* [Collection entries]
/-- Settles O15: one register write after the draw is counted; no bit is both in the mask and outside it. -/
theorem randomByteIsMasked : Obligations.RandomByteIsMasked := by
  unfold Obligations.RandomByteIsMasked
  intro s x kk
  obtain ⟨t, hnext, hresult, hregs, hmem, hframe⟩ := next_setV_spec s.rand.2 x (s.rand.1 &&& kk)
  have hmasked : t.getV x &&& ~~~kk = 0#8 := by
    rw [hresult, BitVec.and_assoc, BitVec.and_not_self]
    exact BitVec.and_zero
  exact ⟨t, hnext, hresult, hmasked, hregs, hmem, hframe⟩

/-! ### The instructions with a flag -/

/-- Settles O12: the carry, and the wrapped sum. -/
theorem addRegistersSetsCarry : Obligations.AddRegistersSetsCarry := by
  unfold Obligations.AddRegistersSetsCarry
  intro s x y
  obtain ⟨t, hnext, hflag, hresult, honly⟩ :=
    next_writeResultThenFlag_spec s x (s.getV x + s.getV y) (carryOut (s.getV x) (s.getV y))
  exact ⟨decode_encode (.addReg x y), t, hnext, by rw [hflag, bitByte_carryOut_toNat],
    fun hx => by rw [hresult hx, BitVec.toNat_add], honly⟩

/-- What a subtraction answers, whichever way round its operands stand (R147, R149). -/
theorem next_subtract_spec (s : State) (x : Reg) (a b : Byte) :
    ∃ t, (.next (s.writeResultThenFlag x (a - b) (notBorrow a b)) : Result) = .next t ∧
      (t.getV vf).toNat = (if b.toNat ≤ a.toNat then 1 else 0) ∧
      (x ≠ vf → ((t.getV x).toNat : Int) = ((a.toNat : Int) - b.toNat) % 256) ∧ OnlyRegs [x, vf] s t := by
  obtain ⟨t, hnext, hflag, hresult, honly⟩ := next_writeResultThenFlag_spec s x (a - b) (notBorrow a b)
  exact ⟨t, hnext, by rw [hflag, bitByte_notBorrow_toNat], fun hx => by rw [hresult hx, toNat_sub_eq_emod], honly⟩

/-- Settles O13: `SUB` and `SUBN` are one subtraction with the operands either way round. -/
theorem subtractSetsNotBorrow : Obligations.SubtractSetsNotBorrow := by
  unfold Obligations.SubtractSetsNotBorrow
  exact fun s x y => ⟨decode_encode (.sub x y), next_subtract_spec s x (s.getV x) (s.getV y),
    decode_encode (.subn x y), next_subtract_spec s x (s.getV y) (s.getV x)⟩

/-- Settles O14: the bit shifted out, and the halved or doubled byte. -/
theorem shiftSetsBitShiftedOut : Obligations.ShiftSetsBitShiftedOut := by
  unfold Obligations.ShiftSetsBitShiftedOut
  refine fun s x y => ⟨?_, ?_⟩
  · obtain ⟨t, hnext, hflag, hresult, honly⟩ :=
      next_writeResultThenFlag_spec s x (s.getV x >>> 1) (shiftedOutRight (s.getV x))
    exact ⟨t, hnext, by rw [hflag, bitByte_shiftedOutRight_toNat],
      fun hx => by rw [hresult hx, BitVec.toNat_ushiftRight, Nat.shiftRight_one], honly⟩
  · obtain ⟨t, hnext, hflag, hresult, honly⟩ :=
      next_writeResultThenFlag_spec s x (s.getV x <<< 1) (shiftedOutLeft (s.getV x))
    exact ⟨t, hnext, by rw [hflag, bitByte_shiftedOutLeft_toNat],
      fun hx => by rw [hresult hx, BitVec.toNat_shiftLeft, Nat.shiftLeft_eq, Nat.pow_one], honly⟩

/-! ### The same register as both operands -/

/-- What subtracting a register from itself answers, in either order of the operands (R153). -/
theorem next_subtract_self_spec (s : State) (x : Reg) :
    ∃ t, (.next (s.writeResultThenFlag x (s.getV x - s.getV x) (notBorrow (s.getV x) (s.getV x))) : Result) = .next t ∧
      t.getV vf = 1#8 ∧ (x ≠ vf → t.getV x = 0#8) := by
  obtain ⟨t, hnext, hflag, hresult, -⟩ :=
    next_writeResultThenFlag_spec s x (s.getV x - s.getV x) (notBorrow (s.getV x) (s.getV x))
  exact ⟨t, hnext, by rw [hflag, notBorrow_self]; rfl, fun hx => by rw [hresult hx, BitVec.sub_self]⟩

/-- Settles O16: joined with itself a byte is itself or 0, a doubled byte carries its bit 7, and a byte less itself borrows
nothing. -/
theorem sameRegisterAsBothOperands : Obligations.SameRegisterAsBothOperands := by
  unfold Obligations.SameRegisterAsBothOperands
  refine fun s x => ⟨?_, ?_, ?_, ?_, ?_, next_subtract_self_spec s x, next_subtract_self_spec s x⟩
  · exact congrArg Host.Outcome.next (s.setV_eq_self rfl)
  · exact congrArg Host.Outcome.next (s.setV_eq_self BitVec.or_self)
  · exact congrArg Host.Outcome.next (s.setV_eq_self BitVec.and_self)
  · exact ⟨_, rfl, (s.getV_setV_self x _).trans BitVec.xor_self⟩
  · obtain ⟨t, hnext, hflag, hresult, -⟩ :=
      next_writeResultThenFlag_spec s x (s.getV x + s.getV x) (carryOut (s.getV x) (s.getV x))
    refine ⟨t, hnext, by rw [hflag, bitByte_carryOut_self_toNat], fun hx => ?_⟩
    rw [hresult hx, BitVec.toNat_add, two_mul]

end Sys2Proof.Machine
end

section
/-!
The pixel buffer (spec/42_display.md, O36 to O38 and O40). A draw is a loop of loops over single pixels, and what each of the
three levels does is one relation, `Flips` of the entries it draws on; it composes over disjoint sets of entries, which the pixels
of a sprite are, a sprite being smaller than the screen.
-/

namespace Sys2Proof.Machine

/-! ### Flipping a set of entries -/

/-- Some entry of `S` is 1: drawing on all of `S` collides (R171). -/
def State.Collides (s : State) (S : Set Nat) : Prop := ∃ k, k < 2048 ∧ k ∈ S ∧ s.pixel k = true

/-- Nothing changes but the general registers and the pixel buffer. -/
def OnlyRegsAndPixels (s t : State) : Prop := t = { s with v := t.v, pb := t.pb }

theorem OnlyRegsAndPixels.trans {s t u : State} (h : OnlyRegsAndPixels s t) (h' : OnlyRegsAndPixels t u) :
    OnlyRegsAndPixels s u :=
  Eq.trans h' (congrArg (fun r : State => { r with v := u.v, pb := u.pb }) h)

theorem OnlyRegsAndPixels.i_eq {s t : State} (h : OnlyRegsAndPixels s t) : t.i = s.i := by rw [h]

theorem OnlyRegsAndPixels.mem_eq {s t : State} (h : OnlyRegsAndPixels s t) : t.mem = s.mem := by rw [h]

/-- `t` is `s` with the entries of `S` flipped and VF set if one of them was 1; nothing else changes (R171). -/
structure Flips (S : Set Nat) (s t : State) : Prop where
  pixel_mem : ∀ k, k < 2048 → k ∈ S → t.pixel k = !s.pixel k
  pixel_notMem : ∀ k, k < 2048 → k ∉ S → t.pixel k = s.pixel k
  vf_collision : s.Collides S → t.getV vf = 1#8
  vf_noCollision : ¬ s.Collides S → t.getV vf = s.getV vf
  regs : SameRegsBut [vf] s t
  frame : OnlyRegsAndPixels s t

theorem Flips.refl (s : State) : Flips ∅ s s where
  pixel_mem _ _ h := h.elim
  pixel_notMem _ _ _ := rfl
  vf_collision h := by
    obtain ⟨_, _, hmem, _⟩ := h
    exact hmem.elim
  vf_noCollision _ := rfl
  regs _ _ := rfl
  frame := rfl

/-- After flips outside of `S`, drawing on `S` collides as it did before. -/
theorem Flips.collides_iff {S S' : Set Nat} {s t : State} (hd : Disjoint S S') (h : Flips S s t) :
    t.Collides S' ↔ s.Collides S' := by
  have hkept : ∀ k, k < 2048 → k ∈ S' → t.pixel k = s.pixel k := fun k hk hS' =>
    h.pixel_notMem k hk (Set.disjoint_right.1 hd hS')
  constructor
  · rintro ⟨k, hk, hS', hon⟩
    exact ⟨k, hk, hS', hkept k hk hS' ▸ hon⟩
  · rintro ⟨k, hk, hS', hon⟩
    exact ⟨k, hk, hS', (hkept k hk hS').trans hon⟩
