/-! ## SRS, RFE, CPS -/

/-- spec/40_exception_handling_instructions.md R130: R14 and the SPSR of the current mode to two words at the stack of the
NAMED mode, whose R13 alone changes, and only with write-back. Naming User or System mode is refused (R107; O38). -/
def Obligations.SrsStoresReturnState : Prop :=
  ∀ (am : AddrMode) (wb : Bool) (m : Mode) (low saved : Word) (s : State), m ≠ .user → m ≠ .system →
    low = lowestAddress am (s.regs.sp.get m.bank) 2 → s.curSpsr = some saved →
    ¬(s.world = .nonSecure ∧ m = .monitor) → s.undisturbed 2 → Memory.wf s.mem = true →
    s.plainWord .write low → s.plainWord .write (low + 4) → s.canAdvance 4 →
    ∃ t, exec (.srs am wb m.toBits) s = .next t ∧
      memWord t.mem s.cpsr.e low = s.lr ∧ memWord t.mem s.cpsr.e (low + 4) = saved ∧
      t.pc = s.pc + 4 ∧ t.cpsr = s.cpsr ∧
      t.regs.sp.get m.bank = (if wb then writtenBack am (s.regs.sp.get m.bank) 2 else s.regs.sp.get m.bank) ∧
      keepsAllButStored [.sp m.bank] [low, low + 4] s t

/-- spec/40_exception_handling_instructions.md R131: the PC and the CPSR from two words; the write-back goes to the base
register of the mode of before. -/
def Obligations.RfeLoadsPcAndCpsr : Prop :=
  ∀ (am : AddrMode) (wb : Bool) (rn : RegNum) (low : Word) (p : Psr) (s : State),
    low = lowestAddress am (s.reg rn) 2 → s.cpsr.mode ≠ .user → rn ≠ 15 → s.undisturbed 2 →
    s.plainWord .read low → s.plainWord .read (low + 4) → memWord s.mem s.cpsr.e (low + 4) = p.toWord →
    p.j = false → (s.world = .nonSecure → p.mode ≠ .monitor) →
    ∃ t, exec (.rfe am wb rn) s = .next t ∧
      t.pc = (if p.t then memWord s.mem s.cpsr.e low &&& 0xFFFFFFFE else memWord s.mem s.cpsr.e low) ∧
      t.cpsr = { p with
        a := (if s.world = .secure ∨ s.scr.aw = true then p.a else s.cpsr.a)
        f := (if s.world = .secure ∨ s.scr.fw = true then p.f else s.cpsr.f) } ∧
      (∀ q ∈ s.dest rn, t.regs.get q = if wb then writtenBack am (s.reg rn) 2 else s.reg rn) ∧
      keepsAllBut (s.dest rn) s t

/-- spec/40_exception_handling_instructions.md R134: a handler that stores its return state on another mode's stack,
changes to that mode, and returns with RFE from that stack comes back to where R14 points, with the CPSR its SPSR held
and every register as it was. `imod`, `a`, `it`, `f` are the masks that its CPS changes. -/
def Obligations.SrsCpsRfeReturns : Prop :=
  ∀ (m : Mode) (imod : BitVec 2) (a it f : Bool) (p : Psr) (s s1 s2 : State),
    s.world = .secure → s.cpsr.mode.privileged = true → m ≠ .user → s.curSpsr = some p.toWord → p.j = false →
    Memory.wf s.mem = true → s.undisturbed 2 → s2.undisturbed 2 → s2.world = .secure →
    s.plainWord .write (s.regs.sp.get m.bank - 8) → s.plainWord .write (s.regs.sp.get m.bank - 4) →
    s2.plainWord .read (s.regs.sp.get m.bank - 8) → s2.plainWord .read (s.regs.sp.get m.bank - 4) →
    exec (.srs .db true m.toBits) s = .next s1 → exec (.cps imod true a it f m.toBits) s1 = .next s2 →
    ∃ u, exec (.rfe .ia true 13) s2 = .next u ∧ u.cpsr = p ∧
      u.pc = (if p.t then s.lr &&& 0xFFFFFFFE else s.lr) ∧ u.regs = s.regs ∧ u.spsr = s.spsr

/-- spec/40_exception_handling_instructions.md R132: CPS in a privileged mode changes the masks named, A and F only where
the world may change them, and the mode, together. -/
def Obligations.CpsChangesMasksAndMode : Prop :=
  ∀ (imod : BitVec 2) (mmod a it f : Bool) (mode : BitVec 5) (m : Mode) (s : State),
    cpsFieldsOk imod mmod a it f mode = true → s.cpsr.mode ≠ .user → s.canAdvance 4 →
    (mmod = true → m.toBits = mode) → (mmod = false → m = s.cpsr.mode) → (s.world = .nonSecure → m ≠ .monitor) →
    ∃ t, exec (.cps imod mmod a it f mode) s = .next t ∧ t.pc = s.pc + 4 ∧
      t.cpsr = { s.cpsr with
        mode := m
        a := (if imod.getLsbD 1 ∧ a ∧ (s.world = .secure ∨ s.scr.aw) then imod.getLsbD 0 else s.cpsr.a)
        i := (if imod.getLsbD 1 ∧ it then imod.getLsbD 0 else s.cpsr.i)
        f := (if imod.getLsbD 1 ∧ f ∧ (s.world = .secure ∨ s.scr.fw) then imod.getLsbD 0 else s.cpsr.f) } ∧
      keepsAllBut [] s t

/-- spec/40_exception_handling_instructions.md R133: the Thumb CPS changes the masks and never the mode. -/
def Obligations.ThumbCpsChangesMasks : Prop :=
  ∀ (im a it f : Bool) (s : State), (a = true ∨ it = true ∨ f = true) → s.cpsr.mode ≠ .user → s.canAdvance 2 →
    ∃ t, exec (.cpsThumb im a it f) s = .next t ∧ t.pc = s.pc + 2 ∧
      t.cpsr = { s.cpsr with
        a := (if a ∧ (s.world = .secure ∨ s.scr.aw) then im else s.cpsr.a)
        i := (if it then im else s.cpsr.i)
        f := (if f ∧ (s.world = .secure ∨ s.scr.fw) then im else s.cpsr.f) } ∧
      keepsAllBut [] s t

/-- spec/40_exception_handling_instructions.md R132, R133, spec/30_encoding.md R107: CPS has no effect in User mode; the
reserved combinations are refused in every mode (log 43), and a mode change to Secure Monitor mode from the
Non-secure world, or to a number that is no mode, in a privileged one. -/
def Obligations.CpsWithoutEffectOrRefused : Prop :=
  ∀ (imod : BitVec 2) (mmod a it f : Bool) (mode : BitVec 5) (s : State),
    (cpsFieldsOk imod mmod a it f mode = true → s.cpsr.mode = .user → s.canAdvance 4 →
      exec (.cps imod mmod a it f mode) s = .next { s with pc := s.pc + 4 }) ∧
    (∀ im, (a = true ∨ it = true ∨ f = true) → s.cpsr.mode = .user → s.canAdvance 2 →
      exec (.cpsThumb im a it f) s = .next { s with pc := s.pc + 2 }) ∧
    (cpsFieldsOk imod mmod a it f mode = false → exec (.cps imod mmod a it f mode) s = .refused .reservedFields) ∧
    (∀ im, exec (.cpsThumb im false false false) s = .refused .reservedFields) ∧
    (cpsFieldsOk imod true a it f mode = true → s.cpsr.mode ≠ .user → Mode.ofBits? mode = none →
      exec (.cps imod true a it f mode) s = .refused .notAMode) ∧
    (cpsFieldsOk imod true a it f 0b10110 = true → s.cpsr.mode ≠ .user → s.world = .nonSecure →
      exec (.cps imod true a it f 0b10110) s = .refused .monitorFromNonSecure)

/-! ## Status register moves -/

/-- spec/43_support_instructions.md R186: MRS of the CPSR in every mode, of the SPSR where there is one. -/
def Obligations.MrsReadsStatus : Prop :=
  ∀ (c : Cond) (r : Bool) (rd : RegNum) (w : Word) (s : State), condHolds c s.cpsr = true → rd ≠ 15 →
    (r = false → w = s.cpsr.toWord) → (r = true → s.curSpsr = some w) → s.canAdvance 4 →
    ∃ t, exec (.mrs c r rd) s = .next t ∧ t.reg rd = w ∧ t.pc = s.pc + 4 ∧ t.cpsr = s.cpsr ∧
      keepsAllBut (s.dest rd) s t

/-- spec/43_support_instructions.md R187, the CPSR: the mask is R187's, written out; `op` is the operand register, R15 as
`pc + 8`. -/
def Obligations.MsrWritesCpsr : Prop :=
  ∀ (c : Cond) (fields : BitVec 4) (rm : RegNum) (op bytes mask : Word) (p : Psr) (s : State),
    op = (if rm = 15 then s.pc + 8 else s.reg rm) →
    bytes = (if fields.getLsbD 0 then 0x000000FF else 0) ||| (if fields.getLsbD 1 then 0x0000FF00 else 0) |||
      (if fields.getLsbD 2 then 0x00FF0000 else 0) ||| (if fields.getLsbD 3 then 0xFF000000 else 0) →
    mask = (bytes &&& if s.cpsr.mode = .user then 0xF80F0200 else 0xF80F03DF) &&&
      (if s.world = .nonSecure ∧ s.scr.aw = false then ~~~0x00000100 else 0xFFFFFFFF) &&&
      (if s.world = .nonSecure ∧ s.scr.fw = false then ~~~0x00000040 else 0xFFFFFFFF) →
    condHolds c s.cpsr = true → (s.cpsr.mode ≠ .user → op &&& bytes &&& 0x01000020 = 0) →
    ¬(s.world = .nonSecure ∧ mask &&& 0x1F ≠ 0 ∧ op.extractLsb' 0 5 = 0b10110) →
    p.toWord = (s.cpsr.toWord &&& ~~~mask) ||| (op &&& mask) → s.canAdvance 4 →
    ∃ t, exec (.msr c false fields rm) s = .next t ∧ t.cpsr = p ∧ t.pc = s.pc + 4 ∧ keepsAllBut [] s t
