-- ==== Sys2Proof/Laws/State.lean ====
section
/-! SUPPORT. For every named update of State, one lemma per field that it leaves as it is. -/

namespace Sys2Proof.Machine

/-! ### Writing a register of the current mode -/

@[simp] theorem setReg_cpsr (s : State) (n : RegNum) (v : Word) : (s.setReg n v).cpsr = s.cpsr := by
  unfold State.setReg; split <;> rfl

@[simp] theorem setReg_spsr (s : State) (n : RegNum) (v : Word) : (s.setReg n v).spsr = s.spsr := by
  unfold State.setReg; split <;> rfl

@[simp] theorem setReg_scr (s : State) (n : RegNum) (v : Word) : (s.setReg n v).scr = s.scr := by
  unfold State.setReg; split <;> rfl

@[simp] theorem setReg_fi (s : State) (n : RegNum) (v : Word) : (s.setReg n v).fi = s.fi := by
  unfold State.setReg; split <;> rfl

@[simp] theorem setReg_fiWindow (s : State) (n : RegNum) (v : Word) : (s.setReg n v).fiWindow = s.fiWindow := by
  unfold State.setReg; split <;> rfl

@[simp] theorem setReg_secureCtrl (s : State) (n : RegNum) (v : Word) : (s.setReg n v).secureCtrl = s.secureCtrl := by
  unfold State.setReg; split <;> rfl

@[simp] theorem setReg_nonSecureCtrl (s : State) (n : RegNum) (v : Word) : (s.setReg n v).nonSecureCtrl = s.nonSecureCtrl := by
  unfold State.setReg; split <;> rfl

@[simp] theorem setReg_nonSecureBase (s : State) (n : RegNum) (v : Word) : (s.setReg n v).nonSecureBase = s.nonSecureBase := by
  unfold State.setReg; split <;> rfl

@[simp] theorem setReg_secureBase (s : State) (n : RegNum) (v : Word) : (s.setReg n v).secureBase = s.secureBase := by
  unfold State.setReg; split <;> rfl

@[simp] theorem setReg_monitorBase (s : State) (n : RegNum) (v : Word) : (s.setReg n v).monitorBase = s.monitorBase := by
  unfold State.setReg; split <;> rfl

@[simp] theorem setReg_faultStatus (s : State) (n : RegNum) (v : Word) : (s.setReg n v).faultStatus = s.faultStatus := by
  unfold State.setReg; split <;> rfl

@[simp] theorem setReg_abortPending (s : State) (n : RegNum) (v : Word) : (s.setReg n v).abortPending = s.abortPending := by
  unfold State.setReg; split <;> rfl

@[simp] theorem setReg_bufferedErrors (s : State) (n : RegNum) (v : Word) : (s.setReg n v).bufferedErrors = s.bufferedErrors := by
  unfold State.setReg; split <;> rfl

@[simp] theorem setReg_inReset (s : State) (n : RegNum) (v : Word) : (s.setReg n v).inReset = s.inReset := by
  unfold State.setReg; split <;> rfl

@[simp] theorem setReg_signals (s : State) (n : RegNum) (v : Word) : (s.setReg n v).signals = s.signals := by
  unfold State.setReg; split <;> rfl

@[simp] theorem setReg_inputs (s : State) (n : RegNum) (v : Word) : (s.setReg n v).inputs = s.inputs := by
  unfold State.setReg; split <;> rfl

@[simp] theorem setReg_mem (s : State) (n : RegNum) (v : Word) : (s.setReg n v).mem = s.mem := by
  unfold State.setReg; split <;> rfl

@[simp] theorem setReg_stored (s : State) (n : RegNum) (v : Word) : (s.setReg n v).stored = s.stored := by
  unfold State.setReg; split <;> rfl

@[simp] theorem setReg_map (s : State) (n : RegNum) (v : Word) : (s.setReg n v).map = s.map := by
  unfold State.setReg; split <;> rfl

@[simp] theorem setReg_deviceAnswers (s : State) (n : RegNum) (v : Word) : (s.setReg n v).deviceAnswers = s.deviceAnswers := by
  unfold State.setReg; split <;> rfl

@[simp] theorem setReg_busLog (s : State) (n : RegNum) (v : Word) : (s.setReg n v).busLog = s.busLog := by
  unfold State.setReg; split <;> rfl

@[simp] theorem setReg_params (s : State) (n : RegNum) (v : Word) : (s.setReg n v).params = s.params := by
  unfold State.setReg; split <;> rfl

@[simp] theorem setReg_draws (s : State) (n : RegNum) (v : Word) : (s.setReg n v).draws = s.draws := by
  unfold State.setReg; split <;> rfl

* [Exercise] Of the lines above, retype only those from the line containing "next_writeResultThenFlag_spec s x (s.getV x + s.getV y)" through the line containing "(x ≠ vf → ((t.getV", including both, exactly.

* [Task answer]
    next_writeResultThenFlag_spec s x (s.getV x + s.getV y) (carryOut (s.getV x) (s.getV y))
  exact ⟨decode_encode (.addReg x y), t, hnext, by rw [hflag, bitByte_carryOut_toNat],
    fun hx => by rw [hresult hx, BitVec.toNat_add], honly⟩

/-- What a subtraction answers, whichever way round its operands stand (R147, R149). -/
theorem next_subtract_spec (s : State) (x : Reg) (a b : Byte) :
    ∃ t, (.next (s.writeResultThenFlag x (a - b) (notBorrow a b)) : Result) = .next t ∧
      (t.getV vf).toNat = (if b.toNat ≤ a.toNat then 1 else 0) ∧
      (x ≠ vf → ((t.getV x).toNat : Int) = ((a.toNat : Int) - b.toNat) % 256) ∧ OnlyRegs [x, vf] s t := by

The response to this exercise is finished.